The Side Effects — All of Them, Honestly
No sugarcoating here. These drugs have real side effects, and some of them are things most prescribers do not bring up in the brief appointment where they hand you the prescription. Here is the full picture:
VERY COMMON (50–60% OF USERS)
- Nausea — especially when starting or increasing dose
- Diarrhea
- Constipation
- Vomiting
- Burping / belching
- Stomach cramping
- Bloating and gas
- Fatigue
- Headache
- Heartburn / acid reflux
SERIOUS SIDE EFFECTS
- Gastroparesis — stomach stops emptying properly
- Bad breath from slow gastric emptying
- Pancreatitis — inflammation of the pancreas
- Bowel obstruction in rare cases
- Thyroid tumors (seen in animals; monitoring advised)

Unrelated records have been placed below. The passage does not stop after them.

section FillReplyRun
/-! The engine's turns over the five bytes of a fill reply: two dropped, the level, two dropped (R173). -/

variable {s : State} {q : List Byte} {rest : List Input}

/-- The engine's turn in the phases of a fill reply. -/
theorem step_fillReply (hp : s.phase = .rxPre ∨ s.phase = .rxFill ∨ s.phase = .rxPost)
    (hin : s.inputs = .engine :: rest) :
    step s = exec .fillReply { s with inputs := rest } := by
  rw [step_engine hin]
  refine engineStep_of_inProgress ?_
  rcases hp with hp | hp | hp <;> simp [State.inProgress, hp]

/-- RX_PRE and RX_POST drop alike; `leave` is where each goes after its second byte (R174, R176). -/
theorem step_dropByte {stay leave : Phase} {b : Byte}
    (hleave : stay = .rxPre ∧ leave = .rxFill ∨ stay = .rxPost ∧ leave = .idle)
    (hp : s.phase = stay) (hq : s.rxq = b :: q) (hin : s.inputs = .engine :: rest) :
    step s = .next
      { s with
        rxq := q, idx := s.idx + 1, phase := if s.idx.toNat + 1 = 2 then leave else stay, inputs := rest } := by
  rcases hleave with ⟨rfl, rfl⟩ | ⟨rfl, rfl⟩
  · exact (step_fillReply (.inl hp) hin).trans (exec_fillReply_rxPre hp hq)
  · exact (step_fillReply (.inr (.inr hp)) hin).trans (exec_fillReply_rxPost hp hq)

theorem run_dropTwo {stay leave : Phase} {b c : Byte}
    (hleave : stay = .rxPre ∧ leave = .rxFill ∨ stay = .rxPost ∧ leave = .idle)
    (hp : s.phase = stay) (hi : s.idx = 0) (hq : s.rxq = b :: c :: q) (hin : s.inputs = .engine :: .engine :: rest) :
    Sys2Proof.core.run 2 s = .next { s with rxq := q, idx := 2, phase := leave, inputs := rest } := by
  have hfirst := step_dropByte hleave hp hq hin
  rw [hi] at hfirst
  rw [run_succ_next hfirst, run_succ_next (step_dropByte hleave rfl rfl rfl)]
  rfl

theorem step_takeFill {level : Byte} (hp : s.phase = .rxFill) (hq : s.rxq = level :: q)
    (hin : s.inputs = .engine :: rest) :
    step s = .next { s with rxq := q, fill := level, idx := 0, phase := .rxPost, inputs := rest } := by
  rw [step_fillReply (.inr (.inl hp)) hin]
  exact exec_fillReply_rxFill hp hq

end FillReplyRun

end Sys2Proof.Machine

section
open Sys2Proof Sys2Proof.Machine

/-- Settles O58: two bytes dropped, the third into FILL, two dropped. -/
theorem fillReplyIsParsedByPosition : Obligations.FillReplyIsParsedByPosition := by
  intro s r0 r1 level r3 r4 more rest hp hi hq hin
  rw [run_add 2 3 (run_dropTwo (.inl ⟨rfl, rfl⟩) hp hi hq hin),
    run_succ_next (step_takeFill rfl rfl rfl), run_dropTwo (.inr ⟨rfl, rfl⟩) rfl rfl rfl rfl]
  rfl

end

namespace Sys2Proof.Machine

section BufferReplyRun
/-! The engine's turns over a buffer reply: its length byte, its bytes into RBUF one after the other, its trailing byte
(R177 to R180). -/

variable {s : State} {q : List Byte} {rest : List Input}

/-- A buffer after the bytes of a list are written to successive cells, from `i` on. -/
def Memory.writeFrom (m : Memory) (i : Nat) : List Byte → Memory
  | [] => m
  | b :: bs => Memory.writeFrom (m.write i b) (i + 1) bs

/-- The cells below `i`, and those past the list's end, read as before; between them stands the list. -/
theorem Memory.read_writeFrom (bs : List Byte) : ∀ (m : Memory) (i a : Nat),
    (m.writeFrom i bs).read a = if a < i then m.read a else bs[a - i]?.or (m.read a) := by
  induction bs with
  | nil => simp [Memory.writeFrom]
  | cons b bs ih =>
    intro m i a
    rw [Memory.writeFrom, ih]
    rcases Nat.lt_trichotomy a i with ha | rfl | ha
    · rw [if_pos (by omega), if_pos ha, Memory.read_write_other _ _ (by omega)]
    · simp
    · rw [if_neg (by omega), if_neg (by omega), Memory.read_write_other _ _ (by omega),
        show a - i = a - (i + 1) + 1 by omega, List.getElem?_cons_succ]

/-- The engine's turn in the phases of a buffer reply. -/
theorem step_bufferReply (hp : s.phase = .rxLen ∨ s.phase = .rxData ∨ s.phase = .rxTrail)
    (hin : s.inputs = .engine :: rest) :
    step s = exec .bufferReply { s with inputs := rest } := by
  rw [step_engine hin]
  refine engineStep_of_inProgress ?_
  rcases hp with hp | hp | hp <;> simp [State.inProgress, hp]

/-- The phase with `left` reply bytes still to be stored (R178, R179). -/
def replyPhase (left : Nat) : Phase := if 0 < left then .rxData else .rxTrail

/-- The model asks for equality where RCOUNT is reached from below (R179). -/
theorem replyPhase_eq_of_left {i left n : Nat} (h : i + (left + 1) = n) :
    replyPhase left = if i + 1 = n then .rxTrail else .rxData := by
  unfold replyPhase
  by_cases hleft : 0 < left
  · rw [if_pos hleft, if_neg (by omega)]
  · rw [if_neg hleft, if_pos (by omega)]

theorem step_takeCount {n : Byte} (hp : s.phase = .rxLen) (hq : s.rxq = n :: q) (hin : s.inputs = .engine :: rest) :
    step s = .next { s with rxq := q, rcount := n, idx := 0, phase := replyPhase n.toNat, inputs := rest } := by
  rw [step_bufferReply (.inl hp) hin]
  exact exec_bufferReply_rxLen hp hq

theorem step_takeData {b : Byte} {left : Nat} (hp : s.phase = .rxData) (hq : s.rxq = b :: q)
    (hi : s.idx.toNat + (left + 1) = s.rcount.toNat) (hin : s.inputs = .engine :: rest) :
    step s = .next
      { s with
        rxq := q, rbuf := s.rbuf.write s.idx.toNat b, idx := s.idx + 1, phase := replyPhase left, inputs := rest } := by
  have hcell : s.idx.toNat < bufCells := State.idx_lt_bufCells (by omega)
  rw [step_bufferReply (.inr (.inl hp)) hin, replyPhase_eq_of_left hi]
  exact exec_bufferReply_rxData hp hq hcell

theorem step_dropTrail {b : Byte} (hp : s.phase = .rxTrail) (hq : s.rxq = b :: q) (hin : s.inputs = .engine :: rest) :
    step s = .next { s with rxq := q, phase := .idle, inputs := rest } := by
  rw [step_bufferReply (.inr (.inr hp)) hin]
  exact exec_bufferReply_rxTrail hp hq

/-- By induction on the bytes still to be stored: each goes to RBUF[IDX], and after the last IDX is RCOUNT. -/
theorem run_takeData (bytes : List Byte) : ∀ s : State, s.phase = replyPhase bytes.length →
    s.idx.toNat + bytes.length = s.rcount.toNat → s.rxq = bytes ++ q →
    s.inputs = List.replicate bytes.length .engine ++ rest →
    Sys2Proof.core.run bytes.length s = .next
      { s with
        rxq := q, rbuf := s.rbuf.writeFrom s.idx.toNat bytes, idx := s.rcount, phase := .rxTrail, inputs := rest } := by
  induction bytes with
  | nil =>
    intro s hp hi hq hin
    have hidx : s.idx = s.rcount := BitVec.eq_of_toNat_eq hi
    cases s
    cases hp; cases hidx; cases hq; cases hin
    rfl
  | cons b bytes ih =>
    intro s hp hi hq hin
    have hbelow : s.idx.toNat < s.rcount.toNat := by simp only [List.length_cons] at hi; omega
    have hnext : (s.idx + 1).toNat = s.idx.toNat + 1 := succ_toNat_of_lt (State.idx_lt_bufCells hbelow)
    rw [List.length_cons, run_succ_next (step_takeData hp hq hi hin), ih _ rfl _ rfl rfl]
    · rw [Memory.writeFrom, hnext]
    · rw [hnext, ← hi, List.length_cons]
      omega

- Severe dehydration from vomiting or diarrhea
- Aspiration risk under anesthesia — crucial to tell your surgeon
- Vision changes (rare — called NAION)
- Allergic reactions at injection site
LONG-TERM CONCERNS
- Muscle loss — up to 40% of weight lost can be lean muscle
- Bone density loss — especially in older adults and teens
- Hair loss (telogen effluvium from rapid weight loss)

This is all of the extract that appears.